화학공학소재연구정보센터
IEEE Transactions on Automatic Control, Vol.63, No.9, 2787-2802, 2018
Infinite Time Horizon Maximum Causal Entropy Inverse Reinforcement Learning
Inverse reinforcement learning (IRL) attempts to use demonstrations of "expert" decision making in a Markov decision process to infer a corresponding policy that shares the "structured, purposeful" qualities of the expert's actions. In this paper, we extend the maximum causal entropy framework, a notable paradigm in IRL, to the infinite time horizon setting. We consider two formulations (maximum discounted causal entropy and maximum average causal entropy) appropriate for the infinite horizon case and show that both result in optimization programs that can be reformulated as convex optimization problems; thus, admitting efficient computation.
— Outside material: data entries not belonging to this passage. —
/-- Settles O36, by `exec_changesOnly` for the registers, the latch, the session and the page count. -/
theorem registersChangeOnlyAsNamed : Obligations.RegistersChangeOnlyAsNamed :=
  fun _ _ _ h => ⟨(exec_changesOnly h).reg, (exec_changesOnly h).keeps (by simp) (by simp)⟩

end Sys2Proof.Machine
end

section
/-! SUPPORT. CYC is an output only (R47): every operation answers the same but for CYC whatever CYC it starts with, a
step starts by overwriting it, and the two cost parameters reach it alone. -/

namespace Sys2Proof.Machine

/-! ## Operations with another CYC -/

@[simp] theorem State.setCyc_setCyc (s : State) (n k : Nat) : (s.setCyc n).setCyc k = s.setCyc k := rfl

@[simp] theorem State.setPc_setCyc (s : State) (w : Word) (n : Nat) :
    (s.setCyc n).setPc w = (s.setPc w).setCyc n := rfl

@[simp] theorem State.setFlag_setCyc (s : State) (f : Flag) (v : Bool) (n : Nat) :
    (s.setCyc n).setFlag f v = (s.setFlag f v).setCyc n := rfl

@[simp] theorem afterRead_setCyc (a : Word) (s : State) (n : Nat) :
    afterRead a (s.setCyc n) = (afterRead a s).setCyc n := by
  rw [afterRead_eq, afterRead_eq]; rfl

@[simp] theorem memRead_setCyc (a : Word) (s : State) (n : Nat) :
    memRead a (s.setCyc n) = ((memRead a s).1, (memRead a s).2.setCyc n) := by
  simp [memRead]

@[simp] theorem memWrite_setCyc (a : Word) (v : Byte) (s : State) (n : Nat) :
    memWrite a v (s.setCyc n) = (memWrite a v s).setCyc n := by
  unfold memWrite
  cases writableCell a <;> rfl

@[simp] theorem readWord_setCyc (a : Word) (s : State) (n : Nat) :
    readWord a (s.setCyc n) = ((readWord a s).1, (readWord a s).2.setCyc n) := by
  simp [readWord]

@[simp] theorem push_setCyc (v : Byte) (s : State) (n : Nat) : push v (s.setCyc n) = (push v s).setCyc n := by
  simp only [push, memWrite_setCyc, State.setCyc_sp]; rfl

theorem takeInterrupt_setCyc (vector : Word) (pushed : Byte) (clearsD setsI : Bool) (s : State) (n : Nat) :
    takeInterrupt vector pushed clearsD setsI (s.setCyc n) =
      (takeInterrupt vector pushed clearsD setsI s).setCyc n := by
  simp only [takeInterrupt, State.setCyc_pc, push_setCyc]
  cases clearsD <;> cases setsI <;> simp

@[simp] theorem effAddr_setCyc (m : Operand) (s : State) (n : Nat) : effAddr m (s.setCyc n) = effAddr m s := by
  cases m
  case ind w => simp [effAddr, resolveIndirect]
  all_goals rfl

@[simp] theorem operandValue_setCyc (m : Operand) (s : State) (n : Nat) :
    operandValue m (s.setCyc n) = operandValue m s := by
  cases m <;> simp [operandValue]

@[simp] theorem afterOperand_setCyc (m : Operand) (s : State) (n : Nat) :
    afterOperand m (s.setCyc n) = (afterOperand m s).setCyc n := by
  cases m <;> simp [afterOperand]

@[simp] theorem writeOperand_setCyc (m : Operand) (ea : Word) (r : Byte) (s : State) (n : Nat) :
    writeOperand m ea r (s.setCyc n) = (writeOperand m ea r s).setCyc n := by
  simp only [writeOperand_eq, memWrite_setCyc]
  split <;> rfl

theorem readClass_setCyc {act : Byte → State → State} (m : Operand) (s : State) (n : Nat)
    (hact : ∀ v t, act v (t.setCyc n) = (act v t).setCyc n := by intros; rfl) :
    readClass m act (s.setCyc n) = (readClass m act s).setCyc n := by
  simp only [readClass, operandValue_setCyc, afterOperand_setCyc, hact]

theorem writeClass_setCyc {value : State → Byte} (m : Operand) (s : State) (n : Nat)
    (hvalue : ∀ t, value (t.setCyc n) = value t := by intros; rfl) :
    writeClass m value (s.setCyc n) = (writeClass m value s).setCyc n := by
  simp only [writeClass, effAddr_setCyc, hvalue, memWrite_setCyc]

theorem modifyClass_setCyc {compute : Byte → State → Byte × State} {act : Byte → State → State} (m : Operand)
    (s : State) (n : Nat)
    (hcompute : ∀ v t, compute v (t.setCyc n) = ((compute v t).1, (compute v t).2.setCyc n) := by intros; rfl)
    (hact : ∀ r t, act r (t.setCyc n) = (act r t).setCyc n := by intros; rfl) :
    modifyClass m compute act (s.setCyc n) = (modifyClass m compute act s).setCyc n := by
  simp only [modifyClass, operandValue_setCyc, afterOperand_setCyc, effAddr_setCyc, writeOperand_setCyc, hcompute, hact]

/-- A branch decided by a flag adds its cycles to CYC, so its CYC differs; nothing else does (R270). -/
theorem branchIf_setCyc {taken : State → Bool} (offset : Byte) (s : State) (n : Nat)
    (htaken : taken (s.setCyc n) = taken s := by rfl) :
    ∃ k, branchIf taken offset (s.setCyc n) = (branchIf taken offset s).setCyc k := by
  simp only [branchIf, effAddr_setCyc, htaken]
  split <;> exact ⟨_, rfl⟩
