-- ==== Sys2Proof/Machine/Flags.lean ====
section
/-! DEFINITION. The codes of the status fields and the words the host reads them in:
spec/20_memory.md R62 to R64, spec/10_state.md R21, R24, R25. -/

namespace Sys2Proof.Machine

/-- The encoding of `STATE` (20_memory.md R63). -/
def RunState.code : RunState → BitVec 2
  | .stopped => 0#2
  | .initializing => 1#2
  | .running => 2#2
  | .fatal => 3#2

/-- The encoding of `RESULT` (20_memory.md R63). -/
def Result.code : Result → BitVec 3
  | .ok => 0#3
  | .configError => 1#3
  | .resourceConflict => 2#3
  | .illegalCommand => 3#3

/-- The encoding of `E_PHASE` (20_memory.md R63). -/
def EPhase.code : EPhase → BitVec 3
  | .idle => 0#3
  | .load => 1#3
  | .drive => 2#3
  | .delay => 3#3
  | .slack => 4#3

/-- `STATUS` (20_memory.md R63): bits 31:25 and 7 read 0. -/
def Ddfs.statusWord (d : Ddfs) : Word :=
  0#7 ++ d.ePhase.code ++ d.out ++ BitVec.ofBool d.own ++ BitVec.ofBool d.ph ++
    BitVec.ofNat 8 d.q.length ++ 0#1 ++ d.result.code ++ BitVec.ofBool d.stalled ++
    BitVec.ofBool d.stopPending ++ d.state.code

/-- `LINES` (20_memory.md R64): bits 31:21, 15:12 and 7:5 read 0. -/
def Ddfs.linesWord (p : Params) (d : Ddfs) : Word :=
  0#11 ++ BitVec.ofNat 5 (p.nLines - 1) ++ 0#4 ++ d.patA ++ 0#3 ++ d.pinBase

/-- `CONFIG` of instance `i` (20_memory.md R62). -/
def configWord (p : Params) (i : Nat) : Word :=
  BitVec.ofNat 4 i ++ BitVec.ofNat 4 (p.nInst - 1) ++ BitVec.ofNat 8 p.loopCycles ++
    BitVec.ofNat 8 p.slackCycles ++ BitVec.ofNat 8 p.fifoDepth

/-- `sat32(v + 1)` of a 32-bit counter (00_scope.md R11, 40_engine.md R121). -/
def satIncrement (v : Word) : Word := BitVec.ofNat 32 (min (v.toNat + 1) 4294967295)

end Sys2Proof.Machine
end

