/-- A failed `START` writes `RESULT` alone, with the code of the first failing check in the priority of
60_exceptions.md R262 (43_controller.md R203, R204). -/
def Obligations.FailedStartReportsTheFirstCause : Prop :=
  ∀ (s : State) (d : Ddfs) (pinBase : BitVec 5) (pat : BitVec 4), s.targets d →
    (d.state = .fatal →
      exec (.start pinBase pat) s = .next (s.setTarget { d with result := .configError })) ∧
    (d.state = .initializing ∨ d.state = .running →
      exec (.start pinBase pat) s = .next (s.setTarget { d with result := .resourceConflict })) ∧
    (d.state = .stopped → ¬ s.linesUsable pinBase.toNat →
      exec (.start pinBase pat) s = .next (s.setTarget { d with result := .configError })) ∧
    (d.state = .stopped → s.linesUsable pinBase.toNat → s.otherOwns pinBase.toNat →
      exec (.start pinBase pat) s = .next (s.setTarget { d with result := .resourceConflict })) ∧
    (d.state = .stopped → s.linesUsable pinBase.toNat → ¬ s.otherOwns pinBase.toNat →
      calcInc s.params d.clkHz (d.targetHi ++ d.targetLo) = none →
      exec (.start pinBase pat) s = .next (s.setTarget { d with result := .configError }))

/-- `SET_FREQ` on an active instance with a valid target writes `INC`, with `pr` clears `ACC`, and sets
`RESULT` to OK; nothing else changes (43_controller.md R206). -/
def Obligations.SetFreqWritesTheIncrement : Prop :=
  ∀ (s : State) (d : Ddfs) (pr : Bool) (inc : DWord),
    s.targets d → d.state = .initializing ∨ d.state = .running →
    calcInc s.params d.clkAct (d.targetHi ++ d.targetLo) = some inc →
    exec (.setFreq pr) s = .next (s.setTarget
      { d with inc := inc, acc := if pr then 0#32 else d.acc, result := .ok })

/-- `SET_FREQ` on an inactive instance, or with an invalid target, writes CONFIG_ERROR to `RESULT` alone
(43_controller.md R206). -/
def Obligations.FailedSetFreqWritesOnlyResult : Prop :=
  ∀ (s : State) (d : Ddfs) (pr : Bool), s.targets d →
    (d.state = .stopped ∨ d.state = .fatal ∨
      calcInc s.params d.clkAct (d.targetHi ++ d.targetLo) = none) →
    exec (.setFreq pr) s = .next (s.setTarget { d with result := .configError })

/-- A `SET_FREQ` without `pr` whose target gives the increment in force changes `RESULT` alone
(43_controller.md R213). -/
def Obligations.RepeatedSetFreqIsIdempotent : Prop :=
  ∀ (s : State) (d : Ddfs),
    s.targets d → d.state = .initializing ∨ d.state = .running →
    calcInc s.params d.clkAct (d.targetHi ++ d.targetLo) = some d.inc →
    exec (.setFreq false) s = .next (s.setTarget { d with result := .ok })

/-- A graceful `STOP` of a Running instance marks the stop pending and does nothing else in the host
phase (43_controller.md R208). -/
def Obligations.GracefulStopMarksTheStopPending : Prop :=
  ∀ (s : State) (d : Ddfs), s.targets d → d.state = .running →
    exec (.stop false) s = .next (s.setTarget { d with stopPending := true, result := .ok })

/-- `STOP force` of a Running instance, and `STOP` of an Initializing one, tear down at once
(43_controller.md R209, R214). -/
def Obligations.ForcedStopTearsDown : Prop :=
  ∀ (s : State) (d : Ddfs) (force : Bool), s.targets d →
    d.state = .initializing ∨ d.state = .running ∧ force = true →
    exec (.stop force) s = .next (s.setTarget
      { d with
        state := .stopped, stopPending := false, stalled := false, q := [], ePhase := .idle,
        out := 0#4, own := false, ph := false, dcnt := 0#40, scnt := 0#8, result := .ok })

/-- `STOP`, in either form, of a Stopped or Fatal instance is OK and has no other effect
(43_controller.md R210). -/
def Obligations.StopOfAnInactiveInstanceIsOk : Prop :=
  ∀ (s : State) (d : Ddfs) (force : Bool), s.targets d → d.state = .stopped ∨ d.state = .fatal →
    exec (.stop force) s = .next (s.setTarget { d with result := .ok })

/-- `CLR_UNDERRUN` completes in every state, zeroes the counter and leaves all else, `STALLED` too
(43_controller.md R211). -/
def Obligations.ClrUnderrunZeroesTheCounter : Prop :=
  ∀ (s : State) (d : Ddfs), s.targets d →
    exec .clrUnderrun s = .next (s.setTarget { d with underrunCnt := 0#32, result := .ok })

/-- Every command answers a next state in which every other instance and everything of the block beside
the instances is unchanged (43_controller.md R200, 44_cycle.md R248). -/
def Obligations.CommandsCompleteAndTouchOneInstance : Prop :=
  ∀ (i : Instr) (s : State), ∃ t, exec i s = .next t ∧
    t.params = s.params ∧ t.inputs = s.inputs ∧ t.cycle = s.cycle ∧ t.linesAvail = s.linesAvail ∧
    t.cmdWindow = s.cmdWindow ∧ t.readData = s.readData ∧ t.insts.length = s.insts.length ∧
    ∀ j, j ≠ s.cmdWindow → t.insts[j]? = s.insts[j]?

/-- What commands leave unchanged in their instance: no command writes `CLK_HZ`, the target, `X`;
only `START` writes `CLK_ACT`, `PIN_BASE`, `PAT_A`; only `START` and `SET_FREQ` write `INC` and `ACC`;
only `START` and `CLR_UNDERRUN` write `UNDERRUN_CNT`; only `START` and `STOP` write the channel, the
output state, the flags and the engine's registers (43_controller.md R202 to R214). -/
def Obligations.CommandFrames : Prop :=
  ∀ (i : Instr) (s t : State) (d e : Ddfs), s.targets d → exec i s = .next t → t.targets e →
    (e.clkHz = d.clkHz ∧ e.targetLo = d.targetLo ∧ e.targetHi = d.targetHi ∧ e.x = d.x) ∧
    ((∀ pinBase pat, i ≠ .start pinBase pat) →
      e.clkAct = d.clkAct ∧ e.pinBase = d.pinBase ∧ e.patA = d.patA) ∧
    ((∀ pinBase pat, i ≠ .start pinBase pat) → (∀ pr, i ≠ .setFreq pr) →
      e.inc = d.inc ∧ e.acc = d.acc) ∧
    ((∀ pinBase pat, i ≠ .start pinBase pat) → i ≠ .clrUnderrun → e.underrunCnt = d.underrunCnt) ∧
    ((∀ pinBase pat, i ≠ .start pinBase pat) → (∀ force, i ≠ .stop force) →
      e.state = d.state ∧ e.stopPending = d.stopPending ∧ e.stalled = d.stalled ∧ e.q = d.q ∧
      e.ph = d.ph ∧ e.own = d.own ∧ e.out = d.out ∧ e.ePhase = d.ePhase ∧ e.dcnt = d.dcnt ∧
      e.scnt = d.scnt)

/-- No command changes `STATE` except a `START` from Stopped to Initializing, a `STOP` in either form
from Initializing to Stopped and a `STOP force` from Running to Stopped (43_controller.md R201,
10_state.md R24). -/
def Obligations.CommandsChangeStateOnlyAsTheTableSays : Prop :=
  ∀ (i : Instr) (s t : State) (d e : Ddfs), s.targets d → exec i s = .next t → t.targets e →
    e.state = d.state ∨
    ((∃ pinBase pat, i = .start pinBase pat) ∧ d.state = .stopped ∧ e.state = .initializing ∧
      e.result = .ok) ∨
    (∃ force, i = .stop force ∧
      (d.state = .initializing ∨ d.state = .running ∧ force = true) ∧
      e.state = .stopped ∧ e.result = .ok)

/-- A word the decoder rejects, written to `CMD`, writes ILLEGAL_COMMAND to the `RESULT` of its window's
instance and nothing else of any instance (43_controller.md R215). -/
def Obligations.IllegalWordWritesOnlyResult : Prop :=
  ∀ (s : State) (i : Nat) (d : Ddfs) (w : Word), s.insts[i]? = some d →
    (∀ instr, decode w ≠ .ok instr) →
    s.hostWrite i 0x00 4 w = .next
      { s with cmdWindow := i, insts := s.insts.set i { d with result := .illegalCommand } }

-- ---------------------------------------------------------------- the window (20_memory.md)

/-- The layout of `STATUS`, with the codes of its fields (20_memory.md R63). -/
def Obligations.StatusWordLayout : Prop :=
  (RunState.code .stopped = 0#2 ∧ RunState.code .initializing = 1#2 ∧ RunState.code .running = 2#2 ∧
    RunState.code .fatal = 3#2) ∧
  (Result.code .ok = 0#3 ∧ Result.code .configError = 1#3 ∧ Result.code .resourceConflict = 2#3 ∧
    Result.code .illegalCommand = 3#3) ∧
  (EPhase.code .idle = 0#3 ∧ EPhase.code .load = 1#3 ∧ EPhase.code .drive = 2#3 ∧
    EPhase.code .delay = 3#3 ∧ EPhase.code .slack = 4#3) ∧
  ∀ (p : Params) (i : Nat) (d : Ddfs), d.q.length ≤ 255 →
    (d.readReg p i 0x04).toNat =
      d.state.code.toNat + d.stopPending.toNat * 2 ^ 2 + d.stalled.toNat * 2 ^ 3 +
      d.result.code.toNat * 2 ^ 4 + d.q.length * 2 ^ 8 + d.ph.toNat * 2 ^ 16 +
      d.own.toNat * 2 ^ 17 + d.out.toNat * 2 ^ 18 + d.ePhase.code.toNat * 2 ^ 22 ∧
    ∀ v, d.writeReg 0x04 v = d

/-- The layout of `LINES` (20_memory.md R64). -/
def Obligations.LinesWordLayout : Prop :=
  ∀ (p : Params) (i : Nat) (d : Ddfs), p.legal = true →
    (d.readReg p i 0x2C).toNat =
      d.pinBase.toNat + d.patA.toNat * 2 ^ 8 + (p.nLines - 1) * 2 ^ 16 ∧
    ∀ v, d.writeReg 0x2C v = d

/-- The constant registers `CONFIG` and `MIN_COUNT`, in every state of the instance and after every
write to them (20_memory.md R62). -/
def Obligations.ConstantRegisters : Prop :=
  ∀ (p : Params) (i : Nat) (d : Ddfs), p.legal = true → i < p.nInst →
    (d.readReg p i 0x24).toNat =
      p.fifoDepth + p.slackCycles * 2 ^ 8 + p.loopCycles * 2 ^ 16 + (p.nInst - 1) * 2 ^ 24 +
      i * 2 ^ 28 ∧
    (d.readReg p i 0x28).toNat = p.minCount ∧
    ∀ v, d.writeReg 0x24 v = d ∧ d.writeReg 0x28 v = d

/-- The register map as a host read sees it: each aligned 32-bit read returns the register of its offset
at the start of the cycle and changes nothing else (20_memory.md R61, R65, R68). `StatusWordLayout`,
`LinesWordLayout` and `ConstantRegisters` say what `readReg` is at `STATUS`, `LINES`, `CONFIG` and
`MIN_COUNT`. -/
def Obligations.ReadsReturnTheirRegister : Prop :=
  ∀ (s : State) (i off : Nat) (d : Ddfs) (address : HostAddress), s.insts[i]? = some d →
    off % 4 = 0 →
    ∃ v, s.hostAccess i off { address := address, width := 4, kind := .read } =
        .next { s with readData := some v } ∧
      v = d.readReg s.params i off ∧
      (off = 0x04 → v = d.statusWord) ∧ (off = 0x24 → v = configWord s.params i) ∧
      (off = 0x28 → v = BitVec.ofNat 32 s.params.minCount) ∧
      (off = 0x2C → v = d.linesWord s.params) ∧
      (off = 0x00 → v = 0#32) ∧ (off = 0x08 → v = d.clkHz) ∧ (off = 0x0C → v = d.targetLo) ∧
      (off = 0x10 → v = d.targetHi) ∧ (off = 0x14 → v = d.underrunCnt) ∧
      (off = 0x18 → v.toNat = d.inc.toNat % 2 ^ 32) ∧
      (off = 0x1C → v.toNat = d.inc.toNat / 2 ^ 32) ∧ (off = 0x20 → v = d.acc) ∧
      (off = 0x30 → v = d.clkAct) ∧ (off = 0x34 → v = d.x) ∧ (off = 0x38 → v = 0#32) ∧
      (off = 0x3C → v = 0#32)

/-- An aligned 32-bit write stores in the three RW registers; at every other offset but `CMD` it has no
effect (20_memory.md R65). -/
def Obligations.WritesStoreOnlyTheRwRegisters : Prop :=
  ∀ (s : State) (i off : Nat) (d : Ddfs) (v : Word), s.insts[i]? = some d → off % 4 = 0 → off ≠ 0 →
    let e :=
      if off = 0x08 then { d with clkHz := v }
      else if off = 0x0C then { d with targetLo := v }
      else if off = 0x10 then { d with targetHi := v }
      else d
    s.hostWrite i off 4 v = .next { s with insts := s.insts.set i e }

/-- A host access whose width is not 4 bytes, or whose offset is not a multiple of 4, has no effect on
any state, and a read of that kind returns 0 (20_memory.md R66). -/
def Obligations.OnlyAlignedWordAccessesExist : Prop :=
  ∀ (s : State) (i off : Nat) (a : HostAccess), a.width ≠ 4 ∨ off % 4 ≠ 0 →
    (∀ v, a.kind = .write v → s.hostAccess i off a = .next s) ∧
    (a.kind = .read → s.hostAccess i off a = .next { s with readData := some 0#32 })

/-- The window of instance `i` stands at `BLOCK_BASE + 0x40 * i`, `BLOCK_BASE` being a multiple of 64,
whatever its value (20_memory.md R60). -/
def Obligations.WindowsStandAtTheirPlatformAddresses : Prop :=
  Config.blockBase % 64 = 0 ∧
  ∀ (p : Params) (i off : Nat), i < p.nInst → off < 0x40 →
    selectWindow p (.platform (Config.blockBase + 0x40 * i + off)) = some (i, off) ∧
    selectWindow p (.window i off) = some (i, off)

/-- THE MODEL'S CHOICE (log entry 4; 93_implementation_defined.md I24 "not the block's: the platform
decodes it"): an access at a platform address outside every window is no access to the block, so the
cycle runs as it does without it. -/
def Obligations.AccessOutsideTheWindowsIsNoAccess : Prop :=
  ∀ (s : State) (c : CycleInputs) (addr width : Nat) (kind : AccessKind),
    addr < Config.blockBase ∨ Config.blockBase + 0x40 * s.params.nInst ≤ addr →
    s.cycleWith { c with accesses := { address := .platform addr, width := width, kind := kind } ::
        c.accesses } =
      s.cycleWith c

/-- Two accesses to the block in one cycle are refused by name (70_reset_and_hazards.md R293), unless
the cycle is a reset cycle (the model's choice, log entry 14). -/
def Obligations.SecondAccessInACycleIsRefused : Prop :=
  ∀ s : State, s.isBlock = true → s.currentInputs.rst = false →
    2 ≤ (selectedAccesses s.params s.currentInputs.accesses).length →
    step s = .refused .secondAccessInCycle

/-- Parameters outside the ranges of 00_scope.md R8 are no block: the step refuses them
(93_implementation_defined.md I23). -/
def Obligations.ParametersOutsideTheirRangesAreRefused : Prop :=
  ∀ s : State,
    (s.params.nInst < 1 ∨ 16 < s.params.nInst ∨ s.params.nLines < 4 ∨ 32 < s.params.nLines ∨
      s.params.fifoDepth < 1 ∨ 255 < s.params.fifoDepth ∨ s.params.loopCycles < 1 ∨
      255 < s.params.loopCycles ∨ 253 < s.params.slackCycles ∨ 2 ^ 32 - 2 < s.params.minCount) →
    step s = .refused .notABlock

-- ---------------------------------------------------------------- the scheduler (41_scheduler.md)

/-- A valid increment is the floor of the ideal count, `inc * L * T <= clk * 2^63 - K * T * 2^32 <
(inc + 1) * L * T` (41_scheduler.md R150). -/
def Obligations.IncrementIsTheFloorOfTheIdealCount : Prop :=
  ∀ (p : Params) (clk : Word) (t inc : DWord), p.legal = true → calcInc p clk t = some inc →
    inc.toNat * (p.loopCycles * t.toNat) + (p.slackCycles + 2) * t.toNat * 2 ^ 32 ≤
      clk.toNat * 2 ^ 63 ∧
    clk.toNat * 2 ^ 63 <
      (inc.toNat + 1) * (p.loopCycles * t.toNat) + (p.slackCycles + 2) * t.toNat * 2 ^ 32

/-- A valid increment lies in `[MIN_COUNT * 2^32, (2^32 - 1) * 2^32)` (41_scheduler.md R151). -/
def Obligations.ValidIncrementsAreInBounds : Prop :=
  ∀ (p : Params) (clk : Word) (t inc : DWord), p.legal = true → calcInc p clk t = some inc →
    incInBounds p inc

/-- Zero clock, zero target and a target above `T_max` are invalid; the valid targets of a clock are an
interval up to `T_max`, on which the increment falls as the target grows (41_scheduler.md R150, R152). -/
def Obligations.ValidTargetsFormAnInterval : Prop :=
  ∀ (p : Params) (clk t : Nat), p.legal = true →
    calcIncNat p 0 t = none ∧ calcIncNat p clk 0 = none ∧
    (clk * 2 ^ 31 / (p.slackCycles + 2 + p.loopCycles * p.minCount) < t → calcIncNat p clk t = none) ∧
    ∀ t' inc', calcIncNat p clk t' = some inc' → t' ≤ t →
      t ≤ clk * 2 ^ 31 / (p.slackCycles + 2 + p.loopCycles * p.minCount) →
      ∃ inc, calcIncNat p clk t = some inc ∧ inc ≤ inc'
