@[simp] theorem Ddfs.flush_clkHz (d : Ddfs) : (d.flush).clkHz = d.clkHz := rfl
@[simp] theorem Ddfs.flush_targetLo (d : Ddfs) : (d.flush).targetLo = d.targetLo := rfl
@[simp] theorem Ddfs.flush_targetHi (d : Ddfs) : (d.flush).targetHi = d.targetHi := rfl
@[simp] theorem Ddfs.flush_underrunCnt (d : Ddfs) : (d.flush).underrunCnt = d.underrunCnt := rfl
@[simp] theorem Ddfs.flush_inc (d : Ddfs) : (d.flush).inc = d.inc := rfl
@[simp] theorem Ddfs.flush_acc (d : Ddfs) : (d.flush).acc = d.acc := rfl
@[simp] theorem Ddfs.flush_clkAct (d : Ddfs) : (d.flush).clkAct = d.clkAct := rfl
@[simp] theorem Ddfs.flush_x (d : Ddfs) : (d.flush).x = d.x := rfl
@[simp] theorem Ddfs.flush_state (d : Ddfs) : (d.flush).state = d.state := rfl
@[simp] theorem Ddfs.flush_stopPending (d : Ddfs) : (d.flush).stopPending = d.stopPending := rfl
@[simp] theorem Ddfs.flush_stalled (d : Ddfs) : (d.flush).stalled = d.stalled := rfl
@[simp] theorem Ddfs.flush_result (d : Ddfs) : (d.flush).result = d.result := rfl
@[simp] theorem Ddfs.flush_q (d : Ddfs) : (d.flush).q = [] := rfl
@[simp] theorem Ddfs.flush_ph (d : Ddfs) : (d.flush).ph = d.ph := rfl
@[simp] theorem Ddfs.flush_own (d : Ddfs) : (d.flush).own = d.own := rfl
@[simp] theorem Ddfs.flush_out (d : Ddfs) : (d.flush).out = d.out := rfl
@[simp] theorem Ddfs.flush_ePhase (d : Ddfs) : (d.flush).ePhase = d.ePhase := rfl
@[simp] theorem Ddfs.flush_pinBase (d : Ddfs) : (d.flush).pinBase = d.pinBase := rfl
@[simp] theorem Ddfs.flush_patA (d : Ddfs) : (d.flush).patA = d.patA := rfl
@[simp] theorem Ddfs.flush_dcnt (d : Ddfs) : (d.flush).dcnt = d.dcnt := rfl
@[simp] theorem Ddfs.flush_scnt (d : Ddfs) : (d.flush).scnt = d.scnt := rfl

@[simp] theorem Ddfs.release_clkHz (st : RunState) (d : Ddfs) : (d.release st).clkHz = d.clkHz := rfl
@[simp] theorem Ddfs.release_targetLo (st : RunState) (d : Ddfs) : (d.release st).targetLo = d.targetLo := rfl
@[simp] theorem Ddfs.release_targetHi (st : RunState) (d : Ddfs) : (d.release st).targetHi = d.targetHi := rfl
@[simp] theorem Ddfs.release_underrunCnt (st : RunState) (d : Ddfs) : (d.release st).underrunCnt = d.underrunCnt := rfl
@[simp] theorem Ddfs.release_inc (st : RunState) (d : Ddfs) : (d.release st).inc = d.inc := rfl
@[simp] theorem Ddfs.release_acc (st : RunState) (d : Ddfs) : (d.release st).acc = d.acc := rfl
@[simp] theorem Ddfs.release_clkAct (st : RunState) (d : Ddfs) : (d.release st).clkAct = d.clkAct := rfl
@[simp] theorem Ddfs.release_x (st : RunState) (d : Ddfs) : (d.release st).x = d.x := rfl
@[simp] theorem Ddfs.release_state (st : RunState) (d : Ddfs) : (d.release st).state = st := rfl
@[simp] theorem Ddfs.release_stopPending (st : RunState) (d : Ddfs) : (d.release st).stopPending = false := rfl
@[simp] theorem Ddfs.release_stalled (st : RunState) (d : Ddfs) : (d.release st).stalled = false := rfl
@[simp] theorem Ddfs.release_result (st : RunState) (d : Ddfs) : (d.release st).result = d.result := rfl
@[simp] theorem Ddfs.release_q (st : RunState) (d : Ddfs) : (d.release st).q = [] := rfl
@[simp] theorem Ddfs.release_ph (st : RunState) (d : Ddfs) : (d.release st).ph = false := rfl
@[simp] theorem Ddfs.release_own (st : RunState) (d : Ddfs) : (d.release st).own = false := rfl
@[simp] theorem Ddfs.release_out (st : RunState) (d : Ddfs) : (d.release st).out = 0#4 := rfl
@[simp] theorem Ddfs.release_ePhase (st : RunState) (d : Ddfs) : (d.release st).ePhase = .idle := rfl
@[simp] theorem Ddfs.release_pinBase (st : RunState) (d : Ddfs) : (d.release st).pinBase = d.pinBase := rfl
@[simp] theorem Ddfs.release_patA (st : RunState) (d : Ddfs) : (d.release st).patA = d.patA := rfl
@[simp] theorem Ddfs.release_dcnt (st : RunState) (d : Ddfs) : (d.release st).dcnt = 0#40 := rfl
@[simp] theorem Ddfs.release_scnt (st : RunState) (d : Ddfs) : (d.release st).scnt = 0#8 := rfl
We then develop a gradient-based algorithm for the maximum discounted causal entropy formulation that enjoys the desired feature of being model agnostic, a property that is absent in many previous IRL algorithms. We propose the stationary soft Bellman policy, a key building block in the gradient-based algorithm, and study its properties in depth, which not only lead to theoretical insight into its analytical properties, but also help motivate a large toolkit of methods for implementing the gradient-based algorithm. Finally, we select three algorithms of this type and apply them to two problem instances involving demonstration data from a simple controlled queuing network model inspired by problems in air traffic management.